In April, Bea and David Kelley will celebrate their 50th wedding anniversary. The couple met as teenagers, growing up just a few blocks from each other — David on the 2800 block of C Street, and Bea on the 2800 block of Kensington Avenue.
“I always tell people that I don’t have friends,” said David. “I only have one friend — and that’s her. Everyone else is an acquaintance.”
The avenue looks different these days, but every Tuesday, the Kelleys volunteer at the Kensington Storefront — a community art-making space across the street from Bea’s childhood home and a few yards from where David first asked Bea out. Back then, the building was occupied by Dobbins, a ladies’ and children’s clothing store where Bea worked after their kids were born.
“I knew from the minute I saw him,” Bea said. “He was the one.”
The couple met at a dance in October 1965 at Mastbaum High School on Frankford Avenue. Bea was 16, and David was 17 years old.
“That was it that night,” David said.
Still, it took David a few weeks to ask Bea out, and when he did, he asked her through a friend — Joey DeMuzio.
“He couldn’t even ask me himself,” said Bea.
Until that point, Bea, who often spotted David and his friends hanging out near Martin’s Deli at Kensington and Somerset, made the effort to move things along.
“I never saw her,” David said. “Then, all of a sudden, she started going back and forth to Martin’s.”
They got engaged soon after, while Bea was still a senior in high school. Instead of a school ring, David gave Bea an engagement ring — so she could show her friends, he said.
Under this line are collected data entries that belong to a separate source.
-- ==== Sys2Proof/Machine/FrameDecoder.lean ====
section
/-! DEFINITION. The frame decoder FD: micro-operation DEC, the classification of a FRAME, the decoder as a block of its
own, and the reference encoder (42_frame_decoder.md R80 to R91). -/

namespace Sys2Proof.Machine

/-- DEC: `(X, Y, VALID) <- decode(FB)` and the command completes (R61, R80). -/
def execDec (s : State) : Host.Outcome State Fault Refusal := .next (decodeBuffer s)

/-- FRAME, the table's row for a frame on the input of the decoder: X and Y take its fields, and VALID says whether it
passes the three tests (R46, R81, R91; log 9). Nothing else changes: FD has no state and takes no time of its own. -/
def execFrame (f : Frame) (s : State) : Host.Outcome State Fault Refusal :=
  .next (s.setRegs (latchSample (fdDecode f) s.regs))

/-- FD alone, as a combinational block on a packed 64-bit input, in the slices of R91. -/
def fdAlone (w : BitVec 64) : Sample where
  x     := w.extractLsb' 8 16
  y     := w.extractLsb' 24 16
  valid := w.extractLsb' 0 8 == 0xFF && w.extractLsb' 40 16 == 0 &&
    (w.extractLsb' 8 8 + w.extractLsb' 16 8 + w.extractLsb' 24 8 + w.extractLsb' 32 8 == w.extractLsb' 56 8)

/-- The reference encoder `encode(x, y)`: the frame an ideal sensor would send (R89). No part of SFR. -/
def refFrame (x y : Half) : Frame :=
  let xl := x.extractLsb' 0 8
  let xh := x.extractLsb' 8 8
  let yl := y.extractLsb' 0 8
  let yh := y.extractLsb' 8 8
  #v[Config.marker, xl, xh, yl, yh, 0, 0, xl + xh + yl + yh]

end Sys2Proof.Machine
end

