/-! ### Witnesses: inputs that meet the hypotheses of the statements -/

theorem witness_timing : tc1.Ok ∧ tc2.Ok := by decide
theorem witness_EachEncodingHasOneMeaning : decode (.ustep 18) = .ok .dec := by rfl
theorem witness_ValidFrames : (fdDecode v1).valid = true ∧ refFrame 0x1234 0x5678 = v1 := by decide
/-- SingleByteErrorIsCaught, at the first byte and the last. -/
theorem witness_SingleByteErrorIsCaught :
    (fdDecode v1).valid = true ∧ (0xFE : Byte) ≠ v1[(0 : Fin 8)] ∧ (0x15 : Byte) ≠ v1[(7 : Fin 8)] := by decide
/-- The frames of V17 and V20, and the hypotheses of CompensatingErrorsPass. -/
def v17 : Frame := #v[0xFF, 0x35, 0x11, 0x78, 0x56, 0, 0, 0x14]
def v20 : Frame := #v[0xFF, 0x12, 0x34, 0x78, 0x56, 0, 0, 0x14]
abbrev Compensates (g f : Frame) : Prop :=
  g[0] = f[0] ∧ g[5] = f[5] ∧ g[6] = f[6] ∧ g[7] = f[7] ∧ g ≠ f ∧
  (g[1] - f[1]) + (g[2] - f[2]) + (g[3] - f[3]) + (g[4] - f[4]) = 0
/-- V1 and V17, and V1 and V20. -/
theorem witness_CompensatingErrorsPass :
    (fdDecode v1).valid = true ∧ Compensates v17 v1 ∧ Compensates v20 v1 := ⟨by decide, by decide, by decide⟩
/-- AcceptanceLoadsTheSequencer, with bit 0 of the command 1 and 0, and with nothing offered. -/
theorem witness_Acceptance :
    (∀ op ∈ [(1 : BitVec 2), 2, 3], (offering op).nextPorts.rst = false ∧ (offering op).regs.Idle ∧
      (offering op).nextPorts.start = true ∧ (offering op).nextPorts.op ≠ 0) ∧
    State.reset.nextPorts.rst = false ∧ State.reset.regs.Idle ∧ State.reset.nextPorts.start = false := by
  decide
/-- IdleKeepsAllState, a NOP being offered. -/
theorem witness_IdleKeepsAllState :
    (offering 0).nextPorts.rst = false ∧ (offering 0).regs.Idle ∧ (offering 0).nextPorts.op = 0 := by decide
/-- The statements about commands, on an idle and on a busy machine. -/
theorem witness_commands :
    State.reset.regs.busy = false ∧ State.reset.regs.Idle ∧ (atStep 3 2 true []).regs.busy = true ∧
    Ports.quiet.rst = false ∧ (offerIn 3).host.rst = false := by decide
/-- The statements about micro-operations, at the first step, the last one and the last of each kind. -/
theorem witness_micro_steps :
    (atStep 3 0 false []).regs.step = 0 ∧ (atStep 1 17 true []).regs.step = 17 ∧ (atStep 3 16 true []).regs.step = 16 ∧
    (atStep 2 18 false []).regs.step = 18 ∧
    (atStep 3 1 true []).regs.step.toNat = 2 * (0 : Fin 8).val + 1 ∧
    (atStep 3 15 true []).regs.step.toNat = 2 * (7 : Fin 8).val + 1 ∧
    (atStep 3 2 true []).regs.step.toNat = 2 * (0 : Fin 8).val + 2 ∧
    (atStep 3 16 true []).regs.step.toNat = 2 * (7 : Fin 8).val + 2 := by decide
/-- The same at cycle level: a busy machine at the start of CSA, CSD and DEC, and one that meets the core invariant. -/
theorem witness_micro_edges :
    ((quietIn false).host.rst = false ∧ (busyAt 3 0 false).busy = true ∧ (busyAt 3 0 false).cnt = 0) ∧
    (busyAt 3 0 false).CoreInv ∧ (busyAt 1 17 true).CoreInv ∧ (busyAt 2 18 false).CoreInv :=
  ⟨by decide, by decide, by decide, by decide⟩
/-- DelaysOnlyPassTime at cycle level, both clauses: DLY 0 before its end and at it under TC1. -/
theorem witness_DelaysOnlyPassTime :
    tc1.Ok ∧ NoResetIn (List.replicate 3 (quietIn true)) ∧ (busyAt 3 1 true).busy = true ∧
    (busyAt 3 1 true).step.toNat = 2 * (0 : Fin 8).val + 1 ∧ (busyAt 3 1 true).cnt = 0 ∧
    (List.replicate 2 (quietIn true)).length < tc1.nSettle ∧
    (List.replicate 3 (quietIn true)).length = tc1.nSettle := by decide
theorem witness_ExchangeAnswer : (atStep 3 2 true [0xFF, 0x34]).sensor = .stream (0xFF :: [0x34]) := by rfl
/-- SequencingFollowsTheStepNumber: both endings, and a step that goes on. -/
theorem witness_Sequencing :
    decodeStep (busyAt 3 18 false).step = some .dec ∧ decodeStep (busyAt 1 17 true).step = some .csd ∧
    (busyAt 1 17 true).opr.getLsbD 1 = false ∧ decodeStep (busyAt 3 17 true).step = some .csd ∧
    (busyAt 3 17 true).opr.getLsbD 1 = true := by decide
/-- StepRunsTheDecodedInstruction: a busy machine, an idle one with a command, and one at DEC. -/
theorem witness_StepRuns :
    (atStep 3 4 true []).nextPorts.rst = false ∧ (atStep 3 4 true []).regs.busy = true ∧
    decode (.ustep (atStep 3 4 true []).regs.step) = .ok .xchg1 ∧
    (offering 3).regs.Idle ∧ (offering 3).nextPorts.start = true ∧
    decode (.cmd (offering 3).nextPorts.op) = .ok .sample ∧ (atStep 2 18 false []).regs.step = 18 :=
  ⟨rfl, rfl, rfl, by decide, rfl, rfl, rfl⟩
/-- ReservedStepIsRefused, at both ends of the range, and the values it does not reach. -/
theorem witness_ReservedStep :
    (atStep 1 19 true []).nextPorts.rst = false ∧ (offerIn 3).host.rst = false ∧ ¬ 19 ≤ (busyAt 3 18 false).step.toNat ∧
    19 ≤ (atStep 1 19 true []).regs.step.toNat ∧ 19 ≤ (atStep 1 31 true []).regs.step.toNat := by decide
/-- The reset statements: a reset in a read cycle, and one of an idle machine with a stuck line. -/
theorem witness_reset :
    { atStep 3 6 true [0x34] with ports := [{ rst := true, start := true, op := 3 }] }.nextPorts.rst = true ∧
    (atStep 3 6 true [0x34]).regs.cs = true ∧ (atStep 3 6 true [0x34]).sensor = .stream [0x34] ∧
    State.reset.regs.cs = false := by decide
/-- PlacedItemRunsNext: an item of each format. -/
theorem witness_PlacedItem :
    decode (.cmd 3) = .ok .sample ∧ decode (.ustep 17) = .ok .csd ∧
    decode (.frame 0x14000056781234FF) = .ok (.frame v1) := ⟨rfl, rfl, rfl⟩
/-- RegistersChangeOnlyByTheirWriters: each premise is met by the writer it names. -/
theorem witness_writers :
    (regsOf (exec .xchg0 (atStep 3 2 true [0xFF]))).map (fun r => (r.fb[0], r.sr)) = some (0xFF, 0xFF) ∧
    (regsOf (exec (.frame v1) State.reset)).map Regs.x = some 0x1234 ∧
    (regsOf (exec .csa (atStep 3 0 false []))).map Regs.cs = some true ∧
    (regsOf (exec .csd (atStep 1 17 true []))).map (fun r => (r.busy, r.done)) = some (false, true) ∧
    (regsOf (exec .readRaw State.reset)).map Regs.opr = some 1 := by decide
/-- SampleIsWrittenOnlyByDec and FrameBufferIsWrittenOnlyByExchange: a step that writes the sample, one that does not,
and one that runs an exchange. -/
theorem witness_single_steps :
    (atStep 2 18 false []).writesSample = true ∧ (atStep 2 18 false []).running = some .dec ∧
    (atStep 3 2 true [0xFF]).writesSample = false ∧ (atStep 3 2 true [0xFF]).running = some (.xchg 0) ∧
    regsOf (step (atStep 3 2 true [0xFF])) =
      some { busyAt 3 3 true with fb := #v[0xFF, 0, 0, 0, 0, 0, 0, 0], sr := 0xFF } := by decide
/-- SampleIsThatOfTheLastDec: a run of one step that holds a DEC, and one that holds none. -/
theorem witness_runs :
    regsOf (runs 1 (atStep 2 18 false [])) = some { Regs.reset with done := true, opr := 2 } ∧
    regsOf (runs 1 (atStep 3 0 false [])) = some (busyAt 3 1 true) := ⟨by rfl, by rfl⟩
/-- The invariants: idle, in a read cycle, and at DEC. -/
theorem witness_ArchInv :
    Regs.reset.ArchInv ∧ (busyAt 3 5 true).ArchInv ∧ (busyAt 2 18 false).ArchInv ∧
    ¬ (busyAt 3 5 false).ArchInv := ⟨by decide, by decide, by decide, by decide⟩
theorem witness_CycleInv : tc1.Ok ∧ { busyAt 3 2 true with cnt := 15, sclk := true }.CycleInv tc1 := by
  refine ⟨by decide, by decide, by decide, ?_, fun _ => ⟨0, by decide⟩⟩
  intro m _ hm
  have : m = .xchg 0 := by simpa using (show decodeStep 2 = some m from hm).symm.trans (by decide : decodeStep 2 = some (.xchg 0))
  subst this
  decide
/-- PreviousSampleShowsWhileBusy, at the last step it speaks of for each command. -/
theorem witness_PreviousSample :
    (offering 1).Offered 1 18 ∧ (18 : Nat) ≤ (if (1 : BitVec 2).getLsbD 1 then 19 else 18) ∧
    (offering 3).Offered 3 19 ∧ (19 : Nat) ≤ (if (3 : BitVec 2).getLsbD 1 then 19 else 18) := by decide
/-- The statements about whole commands. -/
theorem witness_Offered :
    (offering 1).Offered 1 19 ∧ (offering 2).Offered 2 2 ∧ (offering 3).Offered 3 20 ∧
    (offering 3).sensor = .stream (v1.toList ++ []) ∧
    { offering 3 with sensor := .stuck true }.Offered 3 20 ∧ (3 : BitVec 2).getLsbD 0 = true := by decide
/-- EveryCommandCompletes. -/
theorem witness_EveryCommandCompletes :
    (busyAt 3 0 false).ArchInv ∧ (atStep 3 0 false []).regs.busy = true ∧ (atStep 3 0 false []).NoReset 19 := by decide
/-- OfferAtCompletionIsDropped (P7), at both endings. -/
theorem witness_OfferAtCompletion :
    (busyAt 2 18 false).busy = true ∧ (busyAt 2 18 false).step = 18 ∧ (busyAt 1 17 true).step = 17 ∧
    (busyAt 1 17 true).opr.getLsbD 1 = false ∧
    { atStep 2 18 false [] with ports := [(offerIn 3).host, (offerIn 3).host] }.ports =
      (offerIn 3).host :: (offerIn 3).host :: [] ∧
    (offerIn 3).host.rst = false ∧ (offerIn 3).host.start = true ∧ (offerIn 3).host.op ≠ 0 := by decide
/-- LevelsAgreeOnEveryMicroOperation: an exchange under TC1, its answer being the byte received. -/
theorem witness_LevelsAgree :
    tc1.Ok ∧ (atStep 3 2 true [0xFF]).regs.busy = true ∧ decodeStep (atStep 3 2 true [0xFF]).regs.step = some (.xchg 0) ∧
    (atStep 3 2 true [0xFF]).regs.cnt = 0 ∧ (List.replicate 16 (quietIn true)).length = microCycles tc1 (.xchg 0) ∧
    NoResetIn (List.replicate 16 (quietIn true)) ∧
    (atStep 3 2 true [0xFF]).busAnswer = receivedByte tc1 (List.replicate 16 (quietIn true)) := by decide
/-- MisoMattersOnlyAtSamplingEdges: an edge at which it matters. -/
theorem witness_MisoMatters :
    cycle tc1 (quietIn true) (busyAt 3 2 true) ≠ cycle tc1 (quietIn false) (busyAt 3 2 true) := by
  intro h
  have : (busyAt 3 2 true).sr.extractLsb' 0 7 ++ 1#1 = (busyAt 3 2 true).sr.extractLsb' 0 7 ++ 0#1 :=
    congrArg Regs.sr (Host.Outcome.next.inj h)
  revert this
  decide
/-- The statements about whole read cycles under TC1: hypotheses, and the boundary lengths of ReadCycleEdges. -/
theorem witness_read_cycle_edges :
    (tc1.Ok ∧ Regs.reset.Idle ∧ Regs.reset.cs = false ∧ Regs.reset.sclk = false) ∧
    ((offerIn 1).OffersTransport ∧ (offerIn 3).OffersTransport) ∧ NoResetIn (List.replicate 154 (quietIn true)) ∧
    cyclesBeforeExchange tc1 7 + exchangeCycles tc1 + 1 = 154 ∧
    1 + tc1.nSettle + 128 * tc1.h + tc1.nHold.toList.sum + 1 + 0 = 154 ∧
    (List.replicate 154 (quietIn true)).length = 154 := by
  refine ⟨by decide, by decide, ?_, by decide, by decide, List.length_replicate⟩
  intro i hi
  rw [List.eq_of_mem_replicate hi]
  rfl
/-- The same for one edge, which answers a next state: chip-select falls. -/
theorem witness_read_cycle_next :
    cycles tc1 [offerIn 3, quietIn true] Regs.reset = .next (busyAt 3 1 true) := by rfl
/-- DecodeAndNopDuration. -/
theorem witness_DecodeAndNop :
    (offerIn 2).host.rst = false ∧ (offerIn 2).host.start = true ∧ (offerIn 2).host.op = 0b10 ∧
    (offerIn 0).host.op = 0b00 ∧ (quietIn false).host.rst = false := by decide
/-- CycleStepFollowsTheEdge. -/
theorem witness_CycleStep : regsOf (cycleStep tc1 (offering 3)) = some (busyAt 3 0 false) := by rfl
/-- CounterFitsItsWidth: the counter of TC1 needs four bits for its sixteen cycles of an exchange (R7, W_CNT). -/
theorem witness_CounterFits : 15 < 2 ^ counterWidth tc1 := by
  have h : counterWidth tc1 = 4 := by
    show max 1 (Nat.clog 2 16) = 4
    rw [show (16 : Nat) = 2 ^ 4 from rfl, Nat.clog_pow 2 4 (by decide)]
    rfl
  rw [h]
  decide
/-- CounterFitsItsWidth, its last clause: a busy cycle of an exchange that is not the last. -/
theorem witness_CounterGoesOn :
    (busyAt 3 2 true).busy = true ∧ decodeStep (busyAt 3 2 true).step = some (.xchg 0) ∧
    { busyAt 3 2 true with cnt := 14 }.count tc1 ≠ microCycles tc1 (.xchg 0) - 1 := by decide
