-- ==== Sys2Proof/WellFormed.lean ====
section
/-! DEFINITION. What is well formed: a command (always, for none has an operand field), a configuration, a bus
access, and the key bytes a host script may load. -/

namespace Sys2Proof

/-- Every command is well formed: 30_encoding.md R72 gives none an immediate, a register number or a mode field
that could be out of range. -/
def Instr.wf : Instr → Bool
  | .nop => true
  | .step => true
  | .hmac => true
  | .trunc => true
  | .encode => true
  | .genTime => true
  | .genNow => true
  | .readClock => true

/-- The legal values of KEY_MAX (00_scope.md R6): "It must be a multiple of 4 with 20 ≤ KEY_MAX ≤ 1024". -/
def Config.wf (c : Config) : Bool :=
  c.keyMax % 4 == 0 && decide (20 ≤ c.keyMax) && decide (c.keyMax ≤ 1024)

/-- An access the window accepts: 4 bytes wide and aligned (20_memory.md R51, R52). -/
def accessWf (off : Offset) (width : Nat) : Bool :=
  width == 4 && off.toNat % 4 == 0

/-- A key the store can hold (70_reset_and_hazards.md R242 step 3: "n ≤ KEY_MAX"). -/
def keyWf (c : Config) (bytes : List Byte) : Bool :=
  decide (bytes.length ≤ c.keyMax)

end Sys2Proof
end

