/-! ### Reset -/

@[simp] theorem State.takeReset_cfg : (s.takeReset).cfg = s.cfg := rfl
@[simp] theorem State.takeReset_status : (s.takeReset).status = Status.cleared := rfl
@[simp] theorem State.takeReset_time : (s.takeReset).time = 0 := rfl
@[simp] theorem State.takeReset_keyLen : (s.takeReset).keyLen = 0 := rfl
@[simp] theorem State.takeReset_step : (s.takeReset).step = 0 := rfl
@[simp] theorem State.takeReset_trunc : (s.takeReset).trunc = 0 := rfl
@[simp] theorem State.takeReset_offset : (s.takeReset).offset = 0 := rfl
@[simp] theorem State.takeReset_codeIdx : (s.takeReset).codeIdx = 0 := rfl
@[simp] theorem State.takeReset_codeLo : (s.takeReset).codeLo = 0 := rfl
@[simp] theorem State.takeReset_codeHi : (s.takeReset).codeHi = 0 := rfl
@[simp] theorem State.takeReset_digest : (s.takeReset).digest = Vector.replicate 20 0 := rfl
@[simp] theorem State.takeReset_key : (s.takeReset).key = [] := rfl
@[simp] theorem State.takeReset_seq : (s.takeReset).seq = .idle := rfl
@[simp] theorem State.takeReset_schedule : (s.takeReset).schedule = s.schedule := rfl
@[simp] theorem State.takeReset_reads : (s.takeReset).reads = s.reads := rfl
@[simp] theorem State.takeReset_draws : (s.takeReset).draws = s.draws := rfl
@[simp] theorem State.takeReset_drawCount : (s.takeReset).drawCount = s.drawCount := rfl

/-! ### One staged result -/

@[simp] theorem State.put_time_time (v : Word) : (s.put (.time v)).time = v := rfl
@[simp] theorem State.put_time_step (v : Word) : (s.put (.time v)).step = s.step := rfl
@[simp] theorem State.put_time_digest (v : Word) : (s.put (.time v)).digest = s.digest := rfl
@[simp] theorem State.put_time_offset (v : Word) : (s.put (.time v)).offset = s.offset := rfl
@[simp] theorem State.put_time_trunc (v : Word) : (s.put (.time v)).trunc = s.trunc := rfl
@[simp] theorem State.put_time_codeIdx (v : Word) : (s.put (.time v)).codeIdx = s.codeIdx := rfl
@[simp] theorem State.put_time_codeLo (v : Word) : (s.put (.time v)).codeLo = s.codeLo := rfl
@[simp] theorem State.put_time_codeHi (v : Word) : (s.put (.time v)).codeHi = s.codeHi := rfl

@[simp] theorem State.put_step_time (v : Word) : (s.put (.step v)).time = s.time := rfl
@[simp] theorem State.put_step_step (v : Word) : (s.put (.step v)).step = v := rfl
@[simp] theorem State.put_step_digest (v : Word) : (s.put (.step v)).digest = s.digest := rfl
@[simp] theorem State.put_step_offset (v : Word) : (s.put (.step v)).offset = s.offset := rfl
@[simp] theorem State.put_step_trunc (v : Word) : (s.put (.step v)).trunc = s.trunc := rfl
@[simp] theorem State.put_step_codeIdx (v : Word) : (s.put (.step v)).codeIdx = s.codeIdx := rfl
@[simp] theorem State.put_step_codeLo (v : Word) : (s.put (.step v)).codeLo = s.codeLo := rfl
@[simp] theorem State.put_step_codeHi (v : Word) : (s.put (.step v)).codeHi = s.codeHi := rfl

@[simp] theorem State.put_digest_time (v : Digest) : (s.put (.digest v)).time = s.time := rfl
@[simp] theorem State.put_digest_step (v : Digest) : (s.put (.digest v)).step = s.step := rfl
@[simp] theorem State.put_digest_digest (v : Digest) : (s.put (.digest v)).digest = v := rfl
@[simp] theorem State.put_digest_offset (v : Digest) : (s.put (.digest v)).offset = s.offset := rfl
@[simp] theorem State.put_digest_trunc (v : Digest) : (s.put (.digest v)).trunc = s.trunc := rfl
@[simp] theorem State.put_digest_codeIdx (v : Digest) : (s.put (.digest v)).codeIdx = s.codeIdx := rfl
@[simp] theorem State.put_digest_codeLo (v : Digest) : (s.put (.digest v)).codeLo = s.codeLo := rfl
@[simp] theorem State.put_digest_codeHi (v : Digest) : (s.put (.digest v)).codeHi = s.codeHi := rfl

@[simp] theorem State.put_offset_time (v : BitVec 4) : (s.put (.offset v)).time = s.time := rfl
@[simp] theorem State.put_offset_step (v : BitVec 4) : (s.put (.offset v)).step = s.step := rfl
@[simp] theorem State.put_offset_digest (v : BitVec 4) : (s.put (.offset v)).digest = s.digest := rfl
@[simp] theorem State.put_offset_offset (v : BitVec 4) : (s.put (.offset v)).offset = v := rfl
@[simp] theorem State.put_offset_trunc (v : BitVec 4) : (s.put (.offset v)).trunc = s.trunc := rfl
@[simp] theorem State.put_offset_codeIdx (v : BitVec 4) : (s.put (.offset v)).codeIdx = s.codeIdx := rfl
@[simp] theorem State.put_offset_codeLo (v : BitVec 4) : (s.put (.offset v)).codeLo = s.codeLo := rfl
@[simp] theorem State.put_offset_codeHi (v : BitVec 4) : (s.put (.offset v)).codeHi = s.codeHi := rfl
Then, in 1968, David was drafted to Vietnam. They sent each other letters while David was deployed, and Bea remembers the local mailman avoiding her when he didn’t have a letter for her from him.
“He knew David was in Vietnam,” she said. “So he knew every week I would look for him and say, ‘You have anything for me today?’”
They were married at Twelfth United Presbyterian Church at Ruth and Somerset Streets on April 19, 1969 — 13 days after David returned from a year-long tour.
Though David returned, some things had tragically changed since he’d left. Joe Lodise, who David had asked to be his best man at their wedding, died in Vietnam. Lodise was one of the 64 men who went to Thomas Alva Edison High School in Kensington who died in that war — the most deaths from any high school in the nation. He was killed on May 1, 1968.
“You know how there are people that shouldn’t be in certain situations?” David asked. “He was a kid that shouldn’t have been in Vietnam.”
David also suffered symptoms of post-traumatic stress disorder (PTSD) — something David has worked through with a therapist and still experiences occasionally today.
“The week before we got married, we were walking down Kensington Avenue, and a car backfired — I almost jumped behind the car,” David said.
Around the same time, David said the neighborhood transitioned into a place he didn’t recognize. He noticed an influx of drugs on the streets during the late ‘60s and ‘70s — a stark contrast to the neighborhood in which they grew up.
“If I met you and you lived in Mayfair, and you said, ‘Well where you from?’ and I said, ‘Kensington,’ and you said, ‘Oh my god, how do you not get shot?’ — it wasn’t like that,” he said. “You left your doors open back then.”
The Kelleys stayed in the neighborhood for 20 more years before moving to the Northeast with their two children — David and Lisa Kelley — in 1989. But before the Kelleys moved out of Kensington, something happened that would forever change their path.
Their daughter Lisa became close friends with a girl who lived across the street, and during the ‘80s and ‘90s, her friend struggled with an addiction to crack. The two got back in touch during the late-nineties, and in 2000, Lisa and her husband took temporary custody of her friend’s children — ages nine, 10, and 12.
Immediately, Bea and David stepped in and filled the grandparents’ role. The nine- and 12-year old lived with them for two-and-a-half years, and the 10-year-old, Art (or “Artie,” as Lisa calls him), stayed for five. When Art turned 15, he moved in with a family member instead. Lisa later discovered he was using drugs — the beginning of a long battle with addiction.
“Loving Artie made us open our eyes to things that we probably wouldn’t have otherwise,” Lisa said.
In 2017, Lisa started an art program called Tea & Textiles with artist Kathyrn Pannepacker in the building next to Martin’s Deli on Kensington Avenue. Bea and David started volunteering there soon after, and like fate, they were back in the same place where David had first asked Bea out so many years before. When they started coming around, Bea didn’t realize she used to work in the same storefront, Lisa said, — it was David who pointed it out.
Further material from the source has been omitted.